На рассвете третьего дня, как Гюли и обещала жителем деревни, женщины собрались в путь. Мири перелила приготовленное снадобье в кувшин из-под молока. Захватили с собой и ночную добычу на обмен.
Приближаясь к деревне Мири, достав из сумки заранее приготовленное тряпье, обмотала лицо и руки. В таком виде Мири и подошла к крайнему деревенскому дому, плетясь за Гюли. Возле дома, старуха Гюли призывно свистнула. На свист из окна добротного деревянного дома, высунулась любопытная голова. Увидев яркие юбки и красный платок Гюли, женщина вышла к ним.

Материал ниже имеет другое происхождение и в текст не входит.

-- ==== Sys2Proof/Certificates/Slice0/Obligations.lean ====
section
/-! DEFINITION. The statements for the provers. A next state is written out as a record update of the state before, so each
result statement is also the command's completion and its frame: every field the update does not name is unchanged. -/

open Sys2Proof Sys2Proof.Machine

/-! ### Encoding -/

/-- Decoding the word of a well-formed command gives the command back, every operand at every value its field admits. -/
def Obligations.DecodeOfEncode : Prop := ∀ i : Instr, i.wellFormed = true → decode (encode i) = some i

/-- A word that decodes to a command is the word of that command, which is well formed: no bit of a word is dropped. -/
def Obligations.EncodeOfDecode : Prop :=
  ∀ (w : Word) (i : Instr), decode w = some i → i.wellFormed = true ∧ encode i = w

/-- R110: decode(w) is the unique row with w & mask = match, or ILLEGAL when there is none. -/
def Obligations.DecodeIsTheUniqueMatchingRow : Prop :=
  ∀ w : Word,
    (∀ r ∈ opcodeTable, w &&& r.mask = r.pattern →
      decode w = some (r.build w) ∧ ∀ t ∈ opcodeTable, w &&& t.mask = t.pattern → t = r) ∧
    ((∀ r ∈ opcodeTable, w &&& r.mask ≠ r.pattern) → decode w = none)

/-- R115: the worked encodings. -/
def Obligations.WorkedEncodingsDecode : Prop :=
  decode 0x40102000 = some (.add 1 2) ∧ decode 0x70341200 = some (.div 3 4 1 2) ∧
  decode 0x1300FF00 = some (.setb 0 255 0) ∧ decode 0x20101042 = some (.store 1 0 0x10 66) ∧
  decode 0x01000000 = some .halt

/-! ### The sequencer -/

/-- R290: on the sequencer's turn, RUNNING, with a command at the PC, a step is exec of that command (the turn taken). -/
def Obligations.StepRunsDecodedCommand : Prop :=
  ∀ (s : State) (i : Instr), s.sequencerMoves → s.seq = .running → s.pc.toNat < Config.cmSize →
    decode (s.cmWord s.pc.toNat) = some i → step s = exec i s.afterTurn

/-- R307: a fetch at pc ≥ CMSIZE raises FETCH_RANGE and leaves the PC there; the PC gets there when the command at 255
completes without HALT, or by START with such a PC. -/
def Obligations.FetchOutOfRangeFaults : Prop :=
  (∀ s : State, s.sequencerMoves → s.seq = .running → Config.cmSize ≤ s.pc.toNat →
    step s = .next { s.afterTurn with seq := .faulted, cause := .fetchRange }) ∧
  (∀ (i : Instr) (s t : State), s.seq = .running → s.pc = 255 → exec i s = .next t → t.seq = .running → t.pc = 256) ∧
  (∀ s : State, s.start.pc = s.pc)

/-- R306, R108: a fetched word with an unassigned opcode, or with a non-zero bit in a must-be-zero field, raises
ILLEGAL_COMMAND. -/
def Obligations.IllegalWordFaults : Prop :=
  ∀ s : State, s.sequencerMoves → s.seq = .running → s.pc.toNat < Config.cmSize →
    ((∀ r ∈ opcodeTable, opcodeOf (s.cmWord s.pc.toNat) ≠ opcodeOf r.pattern) →
      step s = .next { s.afterTurn with seq := .faulted, cause := .illegalCommand }) ∧
    (∀ r ∈ opcodeTable, opcodeOf (s.cmWord s.pc.toNat) = opcodeOf r.pattern →
      s.cmWord s.pc.toNat &&& r.mask ≠ r.pattern →
      step s = .next { s.afterTurn with seq := .faulted, cause := .illegalCommand })

/-- R38: the four codes; no sequencer step outside RUNNING; RUNNING is left only by HALT, a fault or a soft reset, and entered
only by START. A power-on reset, which begins the machine anew, is set apart. -/
def Obligations.StateChangesOnlyAsListed : Prop :=
  (SeqState.code .idle = 0 ∧ SeqState.code .running = 1 ∧ SeqState.code .halted = 2 ∧ SeqState.code .faulted = 3) ∧
  (∀ s : State, s.sequencerMoves → s.seq ≠ .running → step s = .next s.afterTurn) ∧
  (∀ s t : State, s.turns.head? ≠ some .powerOn → step s = .next t → s.seq = .running → t.seq ≠ .running →
    (s.sequencerMoves ∧ s.pc.toNat < Config.cmSize ∧ decode (s.cmWord s.pc.toNat) = some .halt ∧ t.seq = .halted) ∨
    (s.sequencerMoves ∧ t.seq = .faulted ∧ t.cause ≠ .none) ∨
    (∃ addr data rest o, s.turns = .hostWrite addr data :: rest ∧ hostOffset addr = some o ∧ hostReg o = .ctrl ∧
      data.getLsbD 1 = true ∧ t.seq = .idle)) ∧
  (∀ s t : State, step s = .next t → s.seq ≠ .running → t.seq = .running →
    ∃ addr data rest o, s.turns = .hostWrite addr data :: rest ∧ hostOffset addr = some o ∧ hostReg o = .ctrl ∧
      data.getLsbD 0 = true ∧ data.getLsbD 1 = false)

/-- Every state has a next state: no command is refused and nothing stops the machine but its own STATE. -/
def Obligations.EveryStepAnswersNext : Prop := ∀ s : State, ∃ t, step s = .next t

/-- A run of the sequencer ends (48_sequencer.md) within CMSIZE + 1 steps. The run is one in which only the sequencer moves: in
the model, one with the empty list of turns (log entry 3). -/
def Obligations.RunEndsWithinCommandMemory : Prop :=
  ∀ s : State, s.turns = [] → s.seq = .running →
    ∃ (k : Nat) (t : State), k ≤ Config.cmSize + 1 ∧ Sys2Proof.core.run k s = .next t ∧ t.seq ≠ .running

/-- A command that completes (10_state.md) advances the PC by one, from 255 to 256; HALT and a faulting command leave it. -/
def Obligations.PcAdvancesOnCompletionOnly : Prop :=
  (∀ (i : Instr) (s t : State), s.seq = .running → exec i s = .next t →
    (t.seq = .running ∧ i ≠ .halt ∧ t.pc = s.pc + 1) ∨ (t.seq = .halted ∧ i = .halt ∧ t.pc = s.pc) ∨
    (t.seq = .faulted ∧ t.pc = s.pc)) ∧
  (∀ (i : Instr) (s t : State), s.seq = .running → s.pc = 255 → exec i s = .next t → t.seq = .running →
    t.pc.toNat = 256)

/-- The invariant holds after power-on reset. Its clauses about draws are the model's own (log entry 4). -/
def Obligations.ResetMeetsInvariant : Prop := State.reset.Inv

/-- Every step, of the sequencer or of the host, keeps the invariant: registers within CAP (R31), CM and TB canonical and
within their sizes (R70, R71), CAUSE set exactly in FAULTED (R39), draws older than the next (the model's own, log entry 4). -/
def Obligations.StepKeepsTheInvariant : Prop := ∀ s t : State, s.Inv → step s = .next t → t.Inv

/-! ### What every command keeps -/

/-- R311: a step that faults changes STATE and CAUSE and nothing else. -/
def Obligations.FaultsArePrecise : Prop :=
  ∀ s t : State, s.sequencerMoves → s.seq = .running → step s = .next t → t.seq = .faulted →
    t = { s.afterTurn with seq := .faulted, cause := t.cause } ∧ t.cause ≠ .none

/-- The frame of every command: only the registers its row of R34 and R36 names may change, TB only by STORE and B10ST, CM
never. -/
def Obligations.CommandsWriteOnlyWhatTheirRowsName : Prop :=
  ∀ (i : Instr) (s t : State), exec i s = .next t →
    (∀ r, r ∉ i.vWrites → t.getV r = s.getV r) ∧ (∀ b, b ∉ i.sWrites → t.getS b = s.getS b) ∧
    (i.writesText = false → ∀ a, t.tbByte a = s.tbByte a) ∧ (∀ k, t.cmWord k = s.cmWord k) ∧
    t.cm = s.cm ∧ t.cmDraw = s.cmDraw ∧ t.tbDraw = s.tbDraw ∧ t.draws = s.draws ∧ t.turns = s.turns ∧
    t.hostData = s.hostData

/-- A value register a command neither reads nor writes does not matter to it. -/
def Obligations.UnreadRegistersDoNotMatter : Prop :=
  ∀ (i : Instr) (s t : State) (r : VIdx) (x : VReg), r ∉ i.vReads → r ∉ i.vWrites → exec i s = .next t →
    exec i (s.setV r x) = .next (t.setV r x)

/-- R33: which commands give trimmed results always, which from trimmed inputs, and that INIT with n > 0, GROW and SETB may
create an untrimmed pair from a trimmed one. -/
def Obligations.TrimmedResults : Prop :=
  (∀ (i : Instr) (s t : State), s.seq = .running → exec i s = .next t → t.seq = .running →
    ((∃ a, i = .trim a) ∨ (∃ a b x y, i = .load a b x y ∧ t.getS b = 1) ∨ (∃ a c, i = .sub a c) ∨ (∃ a, i = .dec a) ∨
      (∃ a c, i = .mul a c) ∨ (∃ a b c d, i = .div a b c d) ∨ (∃ b c d, i = .mod b c d) ∨ (∃ a c, i = .sqrt a c) ∨
      (∃ a b, i = .bshd a b) ∨ (∃ a y, i = .mbshd a y)) →
    ∀ r ∈ i.vWrites, (t.getV r).trimmed) ∧
  (∀ (i : Instr) (s t : State), s.seq = .running → i.wellFormed = true → exec i s = .next t → t.seq = .running →
    ((∃ a c, i = .add a c) ∨ (∃ a y, i = .addb a y) ∨ (∃ a, i = .inc a) ∨ (∃ a, i = .bshi a) ∨ (∃ a y, i = .mbshi a y) ∨
      (∃ a c, i = .clone a c)) →
    (∀ r ∈ i.vReads, (s.getV r).trimmed) → ∀ r ∈ i.vWrites, (t.getV r).trimmed) ∧
  (∀ (s : State) (a : VIdx) (n : Nat), 0 < n → n ≤ Config.cap →
    ∃ t, exec (.init a n) s = .next t ∧ ¬ (t.getV a).trimmed) ∧
  (∃ (s t : State) (a : VIdx), s.allTrimmed ∧ exec (.grow a) s = .next t ∧ ¬ (t.getV a).trimmed) ∧
  (∃ (s t : State) (a : VIdx) (k y : Nat), s.allTrimmed ∧ exec (.setb a k y) s = .next t ∧ ¬ (t.getV a).trimmed)

/-- From trimmed registers, no command but INIT, GROW and SETB makes an untrimmed one (R33, R140). -/
def Obligations.OnlyStorageCommandsUntrim : Prop :=
  ∀ (i : Instr) (s t : State), i.wellFormed = true → i.mayUntrim = false → s.allTrimmed → exec i s = .next t →
    t.allTrimmed

/-! ### Where each fault is raised -/

/-- R304: ALIAS_VIOLATION is raised exactly where the fields meet an alias condition. -/
def Obligations.AliasViolationExactly : Prop :=
  ∀ (i : Instr) (s : State), s.seq = .running → (faultsWith .aliasViolation i s ↔
    ((∃ a c, a = c ∧ (i = .clone a c ∨ i = .add a c ∨ i = .sub a c ∨ i = .mul a c ∨ i = .sqrt a c)) ∨
      (∃ a b c d, i = .div a b c d ∧ (a = b ∨ a = c ∨ a = d ∨ b = c ∨ b = d)) ∨
      (∃ b c d, i = .mod b c d ∧ (b = c ∨ b = d))))

/-- R308: BUFFER_RANGE is raised exactly by STORE, B10ST and LOAD with X + Y > TBSIZE. -/
def Obligations.BufferRangeExactly : Prop :=
  ∀ (i : Instr) (s : State), s.seq = .running → (faultsWith .bufferRange i s ↔
    ∃ a b x y, (i = .store a b x y ∨ i = .b10st a b x y ∨ i = .load a b x y) ∧ Config.tbSize < x + y)

/-- R303: UNDERFLOW is raised exactly by SUB of a larger value and by DEC of zero (the alias check comes before, R310). -/
def Obligations.UnderflowExactly : Prop :=
  ∀ (i : Instr) (s : State), s.seq = .running → (faultsWith .underflow i s ↔
    ((∃ a c, i = .sub a c ∧ a ≠ c ∧ (s.getV a).val < (s.getV c).val) ∨ (∃ a, i = .dec a ∧ (s.getV a).val = 0)))

/-- R305: DIVISION_BY_ZERO is raised exactly by DIV and MOD with a zero divisor (the alias check comes before, R310). -/
def Obligations.DivisionByZeroExactly : Prop :=
  ∀ (i : Instr) (s : State), s.seq = .running → (faultsWith .divisionByZero i s ↔
    ((∃ a b c d, i = .div a b c d ∧ i.aliased = false ∧ (s.getV d).val = 0) ∨
      (∃ b c d, i = .mod b c d ∧ i.aliased = false ∧ (s.getV d).val = 0)))

/-- R302: CAPACITY_EXCEEDED is raised exactly where a result needs more bytes than CAP, by the nine commands named. -/
def Obligations.CapacityExceededExactly : Prop :=
  ∀ (i : Instr) (s : State), s.seq = .running → s.regsFit → i.wellFormed = true → (faultsWith .capacityExceeded i s ↔
    ((∃ a n, i = .init a n ∧ Config.cap < n) ∨
      (∃ a, i = .grow a ∧ (s.getV a).len = Config.cap) ∨
      (∃ a c, i = .add a c ∧ a ≠ c ∧ max (s.getV a).len (s.getV c).len = Config.cap ∧
        256 ^ Config.cap ≤ (s.getV a).val + (s.getV c).val) ∨
      (∃ a y, i = .addb a y ∧ (s.getV a).len = Config.cap ∧ 256 ^ Config.cap ≤ (s.getV a).val + y) ∨
      (∃ a, i = .inc a ∧ (s.getV a).len = Config.cap ∧ 256 ^ Config.cap ≤ (s.getV a).val + 1) ∨
      (∃ a, i = .bshi a ∧ (s.getV a).val ≠ 0 ∧ Config.cap < (s.getV a).len + 1) ∨
      (∃ a y, i = .mbshi a y ∧ (s.getV a).val ≠ 0 ∧ y ≠ 0 ∧ Config.cap < (s.getV a).len + y) ∨
      (∃ a c, i = .mul a c ∧ a ≠ c ∧ 256 ^ Config.cap ≤ (s.getV a).val * (s.getV c).val) ∨
      (∃ a b x y, i = .load a b x y ∧ x + y ≤ Config.tbSize ∧ valid (s.memRead x y) = true ∧
        Config.cap < cnt (s.memRead x y))))

/-! ### The storage commands -/

/-- R292: HALT sets STATE to HALTED and changes nothing else. -/
def Obligations.HaltStopsTheSequencer : Prop := ∀ s : State, exec .halt s = .next { s with seq := .halted }

/-- R141: INIT makes a register of n zero bytes, or faults for n > CAP. -/
def Obligations.InitMakesZeroBytes : Prop :=
  ∀ (a : VIdx) (n : Nat) (s : State),
    (n ≤ Config.cap → ∃ r : VReg, exec (.init a n) s = .next { s with v := s.v.set a.val r, pc := s.pc + 1 } ∧
      r.len = n ∧ ∀ k, r.byte k = 0) ∧
    (Config.cap < n → faultsWith .capacityExceeded (.init a n) s)

/-- R142: GROW adds a zero byte at the top, or faults at CAP. -/
def Obligations.GrowAddsAZeroByte : Prop :=
  ∀ (a : VIdx) (s : State),
    ((s.getV a).len + 1 ≤ Config.cap →
      ∃ r : VReg, exec (.grow a) s = .next { s with v := s.v.set a.val r, pc := s.pc + 1 } ∧
        r.len = (s.getV a).len + 1 ∧ ∀ k, r.byte k = (s.getV a).byte k) ∧
    (Config.cap < (s.getV a).len + 1 → faultsWith .capacityExceeded (.grow a) s)

/-- R143: TRIM keeps the value and leaves the register trimmed; a trimmed register is unchanged. -/
def Obligations.TrimKeepsTheValue : Prop :=
  ∀ (a : VIdx) (s : State),
    (∃ r : VReg, exec (.trim a) s = .next { s with v := s.v.set a.val r, pc := s.pc + 1 } ∧
      r.val = (s.getV a).val ∧ r.trimmed) ∧
    ((s.getV a).trimmed → exec (.trim a) s = .next { s with pc := s.pc + 1 })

— Пришли мы, — ответила за всех Гюли, — и снадобье принесли, как обещались. А это, — показав на закутанную Мири, сказала Гюли, — внучка моя, чумой переболевшая. Я о ней говорила.
Мири лишь кивнула.
— Немая, что ли? — С любопытством спросила женщина, пытаясь разглядеть хоть кусочек живой кожи, чтобы своими глазами увидеть, как выглядят обезображенные чумой люди, которым чудом удалось выжить.